Introducing Tantō: Slicing Functions for Faster Finds
2022-6-20 21:37:0 Author: binary.ninja(查看原文) 阅读量:26 收藏

Not everything in a function is equally important. Sometimes, especially with large functions, you want a way to hide all that extra conditional cruft so you can focus on just the execution path that matters to you. Enter Tantō: a brand-new official plugin for Binary Ninja that splits functions into smaller chunks (or “slices”) to help you understand functions faster.

Example of slicing a function with Tantō

What’s a slice?

Slices, for our purposes, are similar to function traces, but broader in context: they need not represent a single linear flow of instructions, a real instruction path, or even contain all the instructions in a similar execution trace.

Tantō provides two types of function slices: block slices and variable slices.

A block slice is the combined graph of all traces through a function that reach a given basic block. A variable slice is similar, but takes some extra state into account. We’ll cover block slices first as they provide a simpler illustration of what Tantō is doing.

Block slices

Block slice of sh_unset_nodelay_mode from Bash 5.0.0(1)

I’ll be using Bash version 5.0.0(1) (, ) for all the screenshots in this blog post; it’s a decent-sized open-source binary that provides good coverage of our analysis pipeline. In the screenshot above, you can see the original function from the binary on the left (sh_unset_nodelay_mode), and a possible block slice from it on the right.

In the original control flow graph (CFG, on left), there is a selected “target” block highlighted in green. Every basic block in the function that could flow through that target block is highlighted in blue. Basic blocks that can’t reach, or are unreachable from, the target block are then highlighted in red.

On the right is the same function, represented as a reduced-CFG (or slice), that has had the basic blocks highlighted in red on the left pruned. This causes Binary Ninja’s flowgraph algorithm to change the layout of the function, so the target block is highlighted in green (as it is on the left) as a visual aid.

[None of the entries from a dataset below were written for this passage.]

-- ==== Sys2Proof/Machine/Fronthaul.lean ====
section
/-! DEFINITION. Fronthaul lanes (chapter 13): classification and policing of received frames, their delivery, the
three-level egress scheduler, and links. -/

namespace Sys2Proof.Machine

/-- Bytes of a frame from its destination address to the byte before the FCS. -/
def frameBytes (f : Frame) : Bytes :=
  beBytes 6 f.dst.toNat ++ beBytes 6 f.src.toNat ++
    (if f.tagged then beBytes 2 0x8100 ++ beBytes 2 (f.pcp.toNat * 8192 + 4096 * b2n f.dei + f.vid.toNat) else []) ++
    beBytes 2 f.etherType.toNat ++ f.payload

/-! ## Colours (R424, R425) -/

/-- The pre-colour of a frame in colour-aware mode: 0 green, 1 yellow, 2 red. -/
def preColour (l : Lane) (c : PolicerCfg) (f : Frame) : Nat :=
  if c.colourSrc = 1 then
    (if f.tagged then bitsOf l.pcpDeiMap.toNat (2 * (f.pcp.toNat * 2 + b2n f.dei)) 2 else 0)
  else if c.colourSrc = 2 then
    (if f.etherType = 0x0800#16 then bitsOf l.dscpMap (2 * (byteAt f.payload 1 / 4)) 2
     else if f.etherType = 0x86DD#16 then bitsOf l.dscpMap (2 * (beNat (f.payload.take 2) / 64 % 64)) 2
     else 0)
  else 0

/-- Buckets filled up to `now`: RFC 2697 fills the committed bucket and passes its overflow to the excess one, RFC 2698
fills each at its own rate. Units are 10^-6 bit. -/
def Policer.fill (now : Nat) (p : Policer) : Policer :=
  let c := p.cfg.cbs * 8000000
  let e := p.cfg.ebs * 8000000
  if p.full then { p with tc := c, te := e, at' := now, full := false }
  else
    let t := p.tc + p.cfg.cir * (now - p.at')
    let te := if p.cfg.rfc2698 then p.te + p.cfg.pir * (now - p.at') else p.te + (t - c)
    { p with tc := min c t, te := min e te, at' := now }

/-- The colour of a frame of `n` bytes with a pre-colour, and the buckets after it (RFC 2697, RFC 2698). -/
def Policer.mark (pre n : Nat) (p : Policer) : Nat × Policer :=
  let b := n * 8000000
  if p.cfg.rfc2698 then
    if 2 ≤ pre ∨ p.te < b then (2, p)
    else if pre = 1 ∨ p.tc < b then (1, { p with te := p.te - b })
    else (0, { p with te := p.te - b, tc := p.tc - b })
  else if pre = 0 ∧ b ≤ p.tc then (0, { p with tc := p.tc - b })
  else if pre ≤ 1 ∧ b ≤ p.te then (1, { p with te := p.te - b })
  else (2, p)

/-- Police a frame: its colour counts on the lane; answers the colour and whether the frame passes. -/
def State.police (lane k n : Nat) (f : Frame) (s : State) : Nat × Bool × State :=
  let l := s.lane lane
  let p := (tget ({} : Policer) l.policers k).fill s.time.now
  let (c, p) := p.mark (preColour l p.cfg f) n
  let s := s.modLane lane (fun l => { l with
    policers := tset {} l.policers k p
    rxGreen := if c = 0 then satInc 64 l.rxGreen else l.rxGreen
    rxYellow := if c = 1 then satInc 64 l.rxYellow else l.rxYellow
    rxRed := if c = 2 then satInc 64 l.rxRed else l.rxRed })
  (c, c == 0 || (c == 1 && !p.cfg.yellowDrop), s)

/-! ## Radio flows (R397 to R403, R421, R422) -/

/-- The cell on a lane that has a stream with this eAxC ID (R421). -/
def State.flowCell (s : State) (lane eaxc : Nat) : Option Nat :=
  (s.reservedCells.find? (fun p =>
    let c := p.2.cfg
    cellLane c == lane && decide (c.eaxcBase ≤ eaxc ∧ eaxc < c.eaxcBase + max (streams c 0) (streams c 1)))).map (fun p => p.1)

/-- The width and method code that a cell's uplink messages carry (R401): method in bits 3:0, width in bits 7:4. -/
def compHdr (c : CellCfg) : Nat := if c.udComp = 1 then 0 else 1 + 16 * (c.udWidth % 16)

/-- A frame of a lane's radio flows goes to its port buffer, where the lane's DMA channel takes it; LEVEL grows (R422;
log entry 33). -/
def State.toPort (lane : Nat) (b : Bytes) (s : State) : State :=
  let s := s.wr (.port lane) ((s.lane lane).placed % 2 ^ 32) b
  let s := s.modLane lane (fun l => { l with placed := l.placed + b.length })
  s.modChan lane 0 (DmaChan.addLevel b.length)

/-- The symbol range of a time-domain message (Table 13-4): slot within 256 frames, symbol of a stream, offset, count. -/
def tdRange (c : CellCfg) (eaxc : Nat) (p : Bytes) : Nat × Nat × Nat × Nat :=
  let slots := 10000000 / slotNs c
  let sub := byteAt p 9 / 16
  (byteAt p 8 * slots + sub * (slots / 10) + byteAt p 9 % 16, eaxc * 16 + byteAt p 10 % 16,
    beNat ((p.drop 12).take 2), beNat ((p.drop 14).take 2))

/-- Samples of a message overlap samples already held (R403). -/
def Cell.overlaps (x : Cell) (r : Nat × Nat × Nat × Nat) : Bool :=
  x.held.any (fun h => h.1 == r.1 && h.2.1 == r.2.1 && meet (h.2.2.1, h.2.2.2) (r.2.2.1, r.2.2.2))

/-- A U-plane message of a cell that has passed policing (R399, R401, R403). -/
def State.uplane (lane cell : Nat) (f : Frame) (due : Int) (s : State) : State :=
  let x := s.cell cell
  let p := f.payload
  let eaxc := beNat ((p.drop 4).take 2)
  let td := x.cfg.split == 2
  if !x.state.onAir then s
  else if !td && byteAt p 16 != compHdr x.cfg then s.modLane lane (fun l => { l with upFormatErr := satInc 32 l.upFormatErr })
  else if due < s.time.now then
    let s := s.modLane lane (fun l => { l with upLate := satInc 32 l.upLate })
    let s := s.modFhPort (lane / 4) (fun q => { q with event := q.event ||| 32 })
    let start := (due - (slotNs x.cfg * 3 / 2 : Nat)).toNat
    s.miss cell (s.slotAt x.cfg start) 5 1 ((s.time.now : Int) - due).toNat
  else
    let r := tdRange x.cfg eaxc p
    if td && x.overlaps r then s.modLane lane (fun l => { l with upSeqGap := satInc 32 l.upSeqGap })
    else
      let sq := byteAt p 6
      let gap := match x.seqIds.find? (fun q => q.1 == eaxc) with | some q => q.2 != sq + 1 | none => false
      let s := if gap then s.modLane lane (fun l => { l with upSeqGap := satInc 32 l.upSeqGap }) else s
      let s := s.modCell cell (fun x => { x with
        seqIds := tset 0 x.seqIds eaxc ((sq + 1) % 256 + 1)
        held := if td then x.held ++ [r] else x.held })
      s.toPort lane (frameBytes f)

This is just about the most basic function slice imaginable, but I hope it illustrates the basic premise. There are, of course, more creative function slices that can accelerate day-to-day reverse engineering tasks. One possible use I’d like to highlight is reducing a large switch statement (top) to the single case you want to analyze (bottom).

Block slice of print_redirection from Bash 5.0.0(1)

The switch statement in question above (on the top) is from the function print_redirection and contains 19 possible cases (with a total of 88 basic blocks). On the bottom you can see we’ve selected case 0xC (in green as before), bringing the resultant CFG basic-block-count down to just 12.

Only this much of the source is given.